If I put this much of it in perl, it works fine.
$remarks =~ s/(http:\/\/¦ftp:\/\/)?(\.?\w+-*\w+)+\.(com¦net¦org¦gov¦edu)\/*//gi;
So the problem is after that. It's not an unmatched [ as it says. I tried escaping the $ but then it proceeds and gives a concatenation error while it's running my script so that's not it either.
Ideas?
I escaped the ? and perl gave an error:
"Unmatched [ in regex; marked by <-- HERE in m/(http://¦ftp://)?(\.?\w+-*\w+)+\.(com¦net¦org¦gov¦edu)/*[ <-- HERE \w\.\?=%&=\-@/ at remark.pl line 63."
(Ignore the line number - I've added some debugging statements)
phranque: The dash is escaped in my example.
Ok. After trying what Gibble said (use the [^\s]*) it worked beautifully. To summarize, download expresso so you can do complex regex stuff (my issue was with perl, not regex). But if you're lazy and just want what works for 99.9% of url pattern matching in a text string using perl, do this:
$remarks =~ s/(http:\/\/¦ftp:\/\/)?(\.?\w+-*\w+)+\.(com¦net¦org¦gov¦edu)\/*[^\s]*//gi;
As an added bonus, if you want to strip email addresses from your string, you'd need to do it before you run the above regex. I borrowed this one from expresso's library:
$remarks =~ s/([a-zA-Z0-9_\-\.]+)@((\[[0-9]{1,3}\.[0-9]{1,3}\.[0-9]{1,3}\.)¦(([a-zA-Z0-9\-]+\.)+))([a-zA-Z]{2,4}¦[0-9]{1,3})//g;
Expresso is awesome - and free too!
Thanks again for all the help.
!#$%&'*+-/=?^_`.{¦}~
Add to that, you have more rules on the placement and repetition of each, like no double dot in the local part, and you can't have the dot right before the @ symbol, just to mention a few. My needs don't require such a high degree of accuracy. If someone's needs require a higher degree of accuracy, then that someone would probably not come here for answers, they'd start at the RFC.

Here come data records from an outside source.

theorem Dev.timeExchange_sends (hmaster : s.isMaster = false)
    (hparent : ((s.reg (klxReg 0 0x304)).setWidth 4 : BitVec 4).toNat < 8) :
    ({ s with time := s.time.exchange } : Dev).Sends s.timeExchange := by
  have hchild : ¬ (s.isMaster || decide (8 ≤ ((s.reg (klxReg 0 0x304)).setWidth 4 : BitVec 4).toNat)) = true := by
    simpa [hmaster] using hparent
  unfold Dev.timeExchange
  extract_lets parent missed t p
  rw [if_neg hchild]
  exact Dev.toPort_sends ..

/-- The offset that the four stamps give, from the sum of their differences: half an odd sum goes up or down (R323). -/
def Dev.offsetOf (sum : Int) : Int := halfDown sum + (if sum % 2 ≠ 0 ∧ s.takeFree.1.getLsbD 0 then 1 else 0)

theorem Dev.two_mul_offsetOf (sum : Int) :
    2 * s.offsetOf sum = sum ∨ 2 * s.offsetOf sum = sum - 1 ∨ 2 * s.offsetOf sum = sum + 1 := by
  unfold Dev.offsetOf halfDown
  split
  · omega
  · omega

/-- The synchronisation as an answer has come with an offset. -/
def TimeSync.answered (x : TimeSync) (off : Int) : TimeSync := { x with exchanging := false, missed := 0, offset := off }

/-- Some holding is enabled. -/
def Dev.anyEnabled : Bool := allHoldings.any fun h => (s.holding h).state == .enabled

theorem Dev.anyEnabled_iff : s.anyEnabled = true ↔ ∃ h : HoldId, (s.holding h).state = .enabled := by
  simp [Dev.anyEnabled, allHoldings]

/-- The device as its time is stepped by an offset. -/
def Dev.stepped (off : Int) : Dev :=
  ({ s.takeFree.2 with
      dt := s.dt + BitVec.ofInt 64 (off / 16), time := { s.time.answered off with slew := 0, good := 0, state := 1 } } :
    Dev).count none (klxReg 0 0x318) 1

/-- The synchronisation as an answer has come whose offset is slewed: four good exchanges lock it, and an offset above four
ticks loses the lock. -/
def TimeSync.slewed (x : TimeSync) (off : Int) : TimeSync :=
  let good := if off.natAbs ≤ 16 then min (x.good + 1) 4 else 0
  { x.answered off with
    slew := off.tdiv 16, good := good
    state := if 4 ≤ good then 2 else if x.state == 2 && !(x.state == 2 && decide (64 < off.natAbs)) then 2 else 1 }

/-- The loss of a lock is counted and shown. -/
def Dev.lostLock : Dev := (s.count none (klxReg 0 0x310) 1).event (linkEvent 0) 0x80

variable {s}

/-- An offset of more than 2^20 ticks with no holding enabled steps the time (R323). -/
theorem Dev.takeTime_steps {t1 t2 t3 t4 : Int} (hmaster : s.isMaster = false) (hopen : s.time.exchanging = true)
    (hfar : 16777216 < (s.offsetOf ((t2 - t1) - (t4 - t3))).natAbs) (hnone : s.anyEnabled = false) :
    let off := s.offsetOf ((t2 - t1) - (t4 - t3))
    let t := s.takeTime t1 t2 t3 t4
    t.time = { s.time.answered off with slew := 0, good := 0, state := 1 } ∧ t.dt = s.dt + BitVec.ofInt 64 (off / 16)
      ∧ t.ctr (klxReg 0 0x318) = addStop64 (s.ctr (klxReg 0 0x318)) 1
      ∧ t.ctr (klxReg 0 0x310) = addStop64 (s.ctr (klxReg 0 0x310)) (if s.time.state = 2 then 1 else 0)
      ∧ t.mem = s.mem := by
  intro off t
  have hfree : ¬ (s.isMaster || !s.time.exchanging) = true := by simp [hmaster, hopen]
  have hstep : (decide (16777216 < off.natAbs) && !s.anyEnabled) = true := by simp [hnone, off, hfar]
  have hrun : t = if s.time.state == 2 then (s.stepped off).lostLock else s.stepped off := by
    simp only [t]
    unfold Dev.takeTime
    exact (if_neg hfree).trans (if_pos hstep)
  have hsteps : (s.stepped off).ctr (klxReg 0 0x318) = addStop64 (s.ctr (klxReg 0 0x318)) 1 := Dev.ctr_count_same _ none ..
  have hlosses : (s.stepped off).ctr (klxReg 0 0x310) = s.ctr (klxReg 0 0x310) := Dev.ctr_countKlx_ne _ none 0 0 1 (by decide)
  rw [hrun]
  by_cases hlocked : s.time.state = 2
  · rw [if_pos (beq_iff_eq.2 hlocked), if_pos hlocked]
    exact ⟨rfl, rfl, (Dev.ctr_countKlx_ne _ none 0 0 1 (by decide)).trans hsteps,
      (Dev.ctr_count_same _ none ..).trans (congrArg (addStop64 · 1) hlosses), rfl⟩
  · rw [if_neg (mt beq_iff_eq.1 hlocked), if_neg hlocked, addStop64_zero]
    exact ⟨rfl, rfl, hsteps, hlosses, rfl⟩

/-- Any other offset is slewed, a sixteenth of it at a time (R323). -/
theorem Dev.takeTime_slews {t1 t2 t3 t4 : Int} (hmaster : s.isMaster = false) (hopen : s.time.exchanging = true)
    (hnear : (s.offsetOf ((t2 - t1) - (t4 - t3))).natAbs ≤ 16777216 ∨ s.anyEnabled = true) :
    let off := s.offsetOf ((t2 - t1) - (t4 - t3))
    let t := s.takeTime t1 t2 t3 t4
    t.time = s.time.slewed off ∧ t.dt = s.dt ∧ t.mem = s.mem := by
  intro off t
  have hfree : ¬ (s.isMaster || !s.time.exchanging) = true := by simp [hmaster, hopen]
  have hslew : ¬ (decide (16777216 < off.natAbs) && !s.anyEnabled) = true := by
    rcases hnear with h | h
    · simp [off, Nat.not_lt.2 h]
    · simp [h]
  have hrun : t = if s.time.state == 2 && decide (64 < off.natAbs)
      then ({ s.takeFree.2 with time := s.time.slewed off } : Dev).lostLock
      else { s.takeFree.2 with time := s.time.slewed off } := by
    simp only [t]
    unfold Dev.takeTime
    exact (if_neg hfree).trans (if_neg hslew)
  rw [hrun]
  split
  · exact ⟨rfl, rfl, rfl⟩
  · exact ⟨rfl, rfl, rfl⟩

end Time

/-- What an answer does, in one: the stamps give the offset, and the enabled holdings decide between a step and a slew. -/
theorem Dev.takeTime_follows {s : Dev} {t1 t2 t3 t4 : Int} (hmaster : s.isMaster = false) (hopen : s.time.exchanging = true) :
    let sum := (t2 - t1) - (t4 - t3)
    let t := s.takeTime t1 t2 t3 t4
    t.time.exchanging = false ∧ t.time.missed = 0
      ∧ (2 * t.time.offset = sum ∨ 2 * t.time.offset = sum - 1 ∨ 2 * t.time.offset = sum + 1)
      ∧ ((∀ h : HoldId, (s.holding h).state ≠ .enabled) → 16777216 < t.time.offset.natAbs →
          t.dt = s.dt + BitVec.ofInt 64 (t.time.offset / 16) ∧ t.time.slew = 0 ∧ t.time.state = 1
          ∧ t.ctr (klxReg 0 0x318) = addStop64 (s.ctr (klxReg 0 0x318)) 1
          ∧ t.ctr (klxReg 0 0x310) = addStop64 (s.ctr (klxReg 0 0x310)) (if s.time.state = 2 then 1 else 0))
      ∧ ((∃ h : HoldId, (s.holding h).state = .enabled) ∨ t.time.offset.natAbs ≤ 16777216 →
          t.dt = s.dt ∧ t.time.slew = t.time.offset.tdiv 16)
      ∧ t.mem = s.mem := by
  intro sum t
  have hhalf := s.two_mul_offsetOf sum
  by_cases hstep : 16777216 < (s.offsetOf sum).natAbs ∧ s.anyEnabled = false
  · obtain ⟨hfar, hnone⟩ := hstep
    obtain ⟨htime, hdt, hsteps, hlosses, hmem⟩ := Dev.takeTime_steps hmaster hopen hfar hnone
    have hoff : t.time.offset = s.offsetOf sum := (congrArg TimeSync.offset htime :)
    have hslew : t.time.slew = 0 := (congrArg TimeSync.slew htime :)
    have hstate : t.time.state = 1 := (congrArg TimeSync.state htime :)
    refine ⟨(congrArg TimeSync.exchanging htime :), (congrArg TimeSync.missed htime :), hoff ▸ hhalf,
      fun _ _ => ⟨hoff ▸ hdt, hslew, hstate, hsteps, hlosses⟩, fun hnear => ?_, hmem⟩
    rcases hnear with hany | hnear
    · exact absurd (s.anyEnabled_iff.2 hany) (Bool.eq_false_iff.1 hnone)
    · exact absurd hfar (Nat.not_lt.2 (hoff ▸ hnear))
  · have hnear : (s.offsetOf sum).natAbs ≤ 16777216 ∨ s.anyEnabled = true := by
      simpa only [not_and_or, Nat.not_lt, Bool.not_eq_false] using hstep
    obtain ⟨htime, hdt, hmem⟩ := Dev.takeTime_slews hmaster hopen hnear
    have hoff : t.time.offset = s.offsetOf sum := (congrArg TimeSync.offset htime :)
    have hslew : t.time.slew = (s.offsetOf sum).tdiv 16 := (congrArg TimeSync.slew htime :)
    refine ⟨(congrArg TimeSync.exchanging htime :), (congrArg TimeSync.missed htime :), hoff ▸ hhalf,
      fun hnone hfar => ?_, fun _ => ⟨hdt, hoff ▸ hslew⟩, hmem⟩
    rcases hnear with hnear | hany
    · exact absurd (hoff ▸ hfar) (Nat.not_lt.2 hnear)
    · obtain ⟨k, hk⟩ := s.anyEnabled_iff.1 hany
      exact absurd hk (hnone k)

/-- Settles O39: a sender that is not stale reaches the table that its message names; what is sent in turn changes ports,
numbers, counters and events alone. -/
theorem messagesArriveAndTimeFollows : Obligations.MessagesArriveAndTimeFollows := by
  unfold Obligations.MessagesArriveAndTimeFollows
  refine ⟨fun s p hup => ⟨fun f htype hdst hfresh => ?_, fun src pos bits hfresh => ⟨_, linkWork_clocked hup _, rfl, ?_⟩,
      fun src step ranges v hserve hfresh => ⟨_, linkWork_clocked hup _, rfl, ?_⟩, fun src m hstale => ?_,
      fun src origin h e hother hepoch hfresh hnew hnewer => ⟨_, linkWork_clocked hup _, rfl, ?_⟩,
      fun hvalid => ⟨_, linkWork_clocked hup _, rfl, ?_⟩⟩,
    fun s hup hmaster => ⟨fun hparent => ⟨_, linkWork_clocked hup _, rfl, ?_⟩,
      fun t1 t2 t3 t4 hopen => ⟨_, linkWork_clocked hup _, rfl, ?_⟩⟩,
    fun s p t1 t2 t3 hup husable => ⟨_, linkWork_clocked hup _, rfl, ?_⟩⟩
  · have htakes : s.dev.takesWrite f := ⟨htype, hdst, hfresh⟩
    refine ⟨fun hmore => ⟨_, linkWork_clocked hup _, rfl, ?_⟩,
      fun h hlast howner hserve hpart => ⟨_, linkWork_clocked hup _, rfl, ?_⟩⟩ <;>
      simp only [Dev.linkScope_mem, Dev.linkScope_rxWrites, Dev.linkScope_tags, Dev.linkScope_queues, Dev.linkScope_ports]
    · rw [Dev.takeWrite_of_more p htakes hmore]
      exact ⟨Laws.Tab.get_set_same .., rfl, rfl⟩
    · rw [Dev.takeWrite_of_last p htakes hlast hpart, Dev.writeTarget_of_holding (s := s.dev.gathering f []) p howner hserve]
      have hstands := (s.dev.gathering f []).writeVa_standing (linkAgent p h) false (f.addr - (s.dev.broughtBefore f).length)
        (s.dev.broughtBefore f ++ f.data)
      exact ⟨(congrArg (Tab.get [] · _) (Dev.rxWrites_of_standing hstands)).trans (Laws.Tab.get_set_same ..), rfl,
        (Dev.queues_of_standing hstands :), (Dev.ports_of_standing hstands :)⟩
  · simp only [Dev.linkScope_linkState, Dev.linkScope_mem, Dev.linkScope_holdings, s.dev.takeMessage_linkState p hfresh]
    exact ⟨fun i => Laws.Tab.get_set .., trivial, trivial⟩
  · simp only [Dev.linkScope_serves, Dev.linkScope_mem, s.dev.takeMessage_mirrorComplete p hfresh hserve]
    exact ⟨Laws.Tab.get_set_same .., trivial⟩
  · have hexec : exec (.message p src m) s = .next { s with dev := s.dev.linkScope (s.dev.takeMessage p src m) } :=
      linkWork_clocked hup _
    rwa [s.dev.takeMessage_stale p m hstale, Dev.linkScope_self] at hexec
  · have htells := s.dev.takeNotice_tells h (some p) hother hepoch hnew hnewer
    simp only [Dev.knownEpoch, Dev.linkScope_epochs, Dev.linkScope_mem, s.dev.takeMessage_abortFence p hfresh]
    exact ⟨(congrArg (Tab.get 0 · _) htells.epochs).trans (Laws.Tab.get_set_same ..), htells.mem⟩
  · have htells := s.dev.tellLinks_tells hvalid
    simp only [Dev.linkScope_linkSent, Dev.linkScope_mem, Dev.linkScope_holdings]
    exact ⟨htells.linkSent, htells.mem, s.dev.tellLinks_holdings⟩
  · have hsends := s.dev.timeExchange_sends hmaster hparent
    simp only [Dev.linkScope_time, Dev.linkScope_dt, Dev.linkScope_mem, hsends.time]
    exact ⟨rfl, rfl, rfl, hsends.dt, hsends.mem⟩
  · simp only [Dev.linkScope_time, Dev.linkScope_dt, Dev.linkScope_mem, Dev.linkScope_ctr]
    exact Dev.takeTime_follows hmaster hopen
  · have hanswers : s.dev.answerTime p t1 t2 t3 = s.dev.toPort p [s.dev.timeItem p (.timeAnswer t1 t2 t3)] := if_pos husable
    have hsends := s.dev.toPort_sends p [s.dev.timeItem p (.timeAnswer t1 t2 t3)]
    simp only [Dev.linkScope_time, Dev.linkScope_dt, Dev.linkScope_mem, Dev.linkScope_port, Dev.linkScope_outbox, hanswers]
    exact ⟨hsends.time, hsends.dt, s.dev.toPort_waitsOrLeft p _, hsends.mem⟩

end Sys2Proof.Machine

/-! The windows of a reduction at its owner (R344 to R350): where a chunk stands in its window and a window in its holding,
and what the closing of a chunk makes of its blocks. -/

namespace Sys2Proof.Machine

/-! ### Chunks of a window (R345, R348) -/

section Chunks
variable (w : RedWindow) (c : Nat)

theorem find?_insertChunk (k : RedChunk) (l : List RedChunk) :
    (insertChunk k l).find? (fun q => q.chunk == c) = if k.chunk = c then some k else l.find? fun q => q.chunk == c := by
  induction l with
  | nil => by_cases hk : k.chunk = c <;> simp [insertChunk, hk]
  | cons a t ih =>
    unfold insertChunk
    split
    next hbefore => by_cases hk : k.chunk = c <;> simp [hk]
    next =>
      split
      next hsame => by_cases hk : k.chunk = c <;> simp [hk, ← hsame]
      next hother =>
        by_cases ha : a.chunk = c
        · simp [ha, ha ▸ hother]
        · simp [ha, ih]

@[simp] theorem RedWindow.chunk_chunk : (w.chunk c).chunk = c := by
  unfold RedWindow.chunk
  cases hfind : w.chunks.find? fun k => k.chunk == c with
  | none => rfl
  | some k => simpa using List.find?_some hfind

theorem RedWindow.chunk_setChunk (k : RedChunk) : (w.setChunk k).chunk c = if k.chunk = c then k else w.chunk c := by
  simp only [RedWindow.chunk, RedWindow.setChunk, find?_insertChunk]
  split <;> rfl

/-- A chunk that is put back under its own number takes its place, and the other chunks stand. -/
theorem RedWindow.chunk_setChunk_of {k : RedChunk} (hk : k.chunk = c) (d : Nat) :
    (w.setChunk k).chunk d = if c = d then k else w.chunk d := by
  rw [RedWindow.chunk_setChunk, hk]

/-- Which phases of a window have closed, and the DATA messages that each of its chunks has accepted (R346, R348). -/
def RedWindow.taken : (Bool × Bool) × (Nat → List (Nat × Nat)) :=
  ((w.scaleClosed, w.dataClosed), fun c => (w.chunk c).accepted)

/-- A chunk put back with what it had accepted changes nothing of that. -/
theorem RedWindow.setChunk_taken {k : RedChunk} (hk : k.chunk = c) (hacc : k.accepted = (w.chunk c).accepted) :
    (w.setChunk k).taken = w.taken := by
  refine Prod.ext rfl (funext fun d => ?_)
  change ((w.setChunk k).chunk d).accepted = (w.chunk d).accepted
  rw [w.chunk_setChunk_of c hk]
  split
  next hd => rw [hacc, hd]
  next => rfl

We should start a new thread and call it, "My pattern matching is more bullet proof than yours" and have some fun with it. :-)
With kind regards.
[edit]
To satisfy curiosity and the RFC3696 Sec 3 for the email local part, here is what I found:
$combination = ‘[a-zA-Z0-9!#$%&\'*+\/=?^`{¦}~.-]‘;
$localpart = “($combination(?:\.$combination)?)+”;
[end high degree of accuracy]